I'll give it a shot. The various combinations that you can achieve between you chainrings in the front and the cogs in the rear (your cassette) are your gears. It sounds like you have seven cogs, so you have a total of 21 gears (3 chainrings by 7 cogs).
The bigger the chainring and the smaller the cogs, the harder (or bigger) the gear. So, your hardest gear is a 48 by 14. You will use your biggest gears for downhills and flat sections when there's a tailwind or you're sprinting.
Conversely, the smaller the chainring and the bigger the cog, the easier (or smaller) the gear. So, your easiest gear is a 28 by 28. You will use your smallest gears to climb.

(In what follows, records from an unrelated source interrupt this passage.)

-- ==== Sys2Proof/Machine/Channel.lean ====
section
/-! DEFINITION. The request channel: a requester submits and collects, the arbiter chooses among the pending requests
(spec/10_state.md R50, spec/20_memory.md R68, spec/70_reset_and_hazards.md R168). -/

namespace Sys2Proof.Machine

/-- Requester q submits a request: only when both of its slots are empty (R50, R168). -/
def submit (q : Nat) (msg : Message) (s : State) : Host.Outcome State Fault Refusal :=
  if q < s.slots.length then
    if slotAt q s = Slot.empty then .next (s.setSlot q ⟨some msg, none⟩)
    else .refused .submissionHasNoStep
  else .refused .noSuchRequester

/-- Requester q takes its reply out of its slot, so that it may submit again (R50; log 7); with none there it goes on
waiting. -/
def collect (q : Nat) (s : State) : Host.Outcome State Fault Refusal :=
  if q < s.slots.length then .next (s.setSlot q { slotAt q s with reply := none })
  else .refused .noSuchRequester

/-- The requesters with a pending request, in the order of their numbers. -/
def pendingRequesters (s : State) : List Nat :=
  (List.range s.slots.length).filter fun q => (slotAt q s).pending.isSome

/-- The arbiter's own choice among several requesters: a free value (R68; log 5). -/
def freeChoice (qs : List Nat) (s : State) : Nat × State :=
  (qs.getD (Config.freePick s.draws % qs.length) 0, s.bumpDraws)

/-- The requester the block takes next (R68): the only one with a pending request, else the one the move names if its
request is pending, else a free choice. -/
def arbiter (pick : Option Nat) (s : State) : Option (Nat × State) :=
  match pendingRequesters s with
  | [] => none
  | [q] => some (q, s)
  | qs =>
    match pick with
    | none => some (freeChoice qs s)
    | some q => if qs.contains q then some (q, s) else some (freeChoice qs s)

end Sys2Proof.Machine
end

Obviously, you have some gears in between the extremes. These will be the gears you will likely use the most. When I used a triple, I hung out in my middle ring most of the time.
As for better climbing gears, you could achieve that my changing out your cassette to one with a "wider spread," but I'm afraid you'd have to change a few other things to accommodate it, making it a rather costly proposition.
I'd suggest, instead, that you just work on fitness and technique. When you first start riding, steep hills will likely be one of your biggest challenges. I know it was for me. It takes time to develop the fitness and strength needed to get up them. If you do a search for climbing or hills on TE, you'll find some fairly recent threads that offer some good tips. The reality is that in the meantime, you may find yourslef walking the occasional hill. Don't worry about it; it's happened to most of us at one time or another.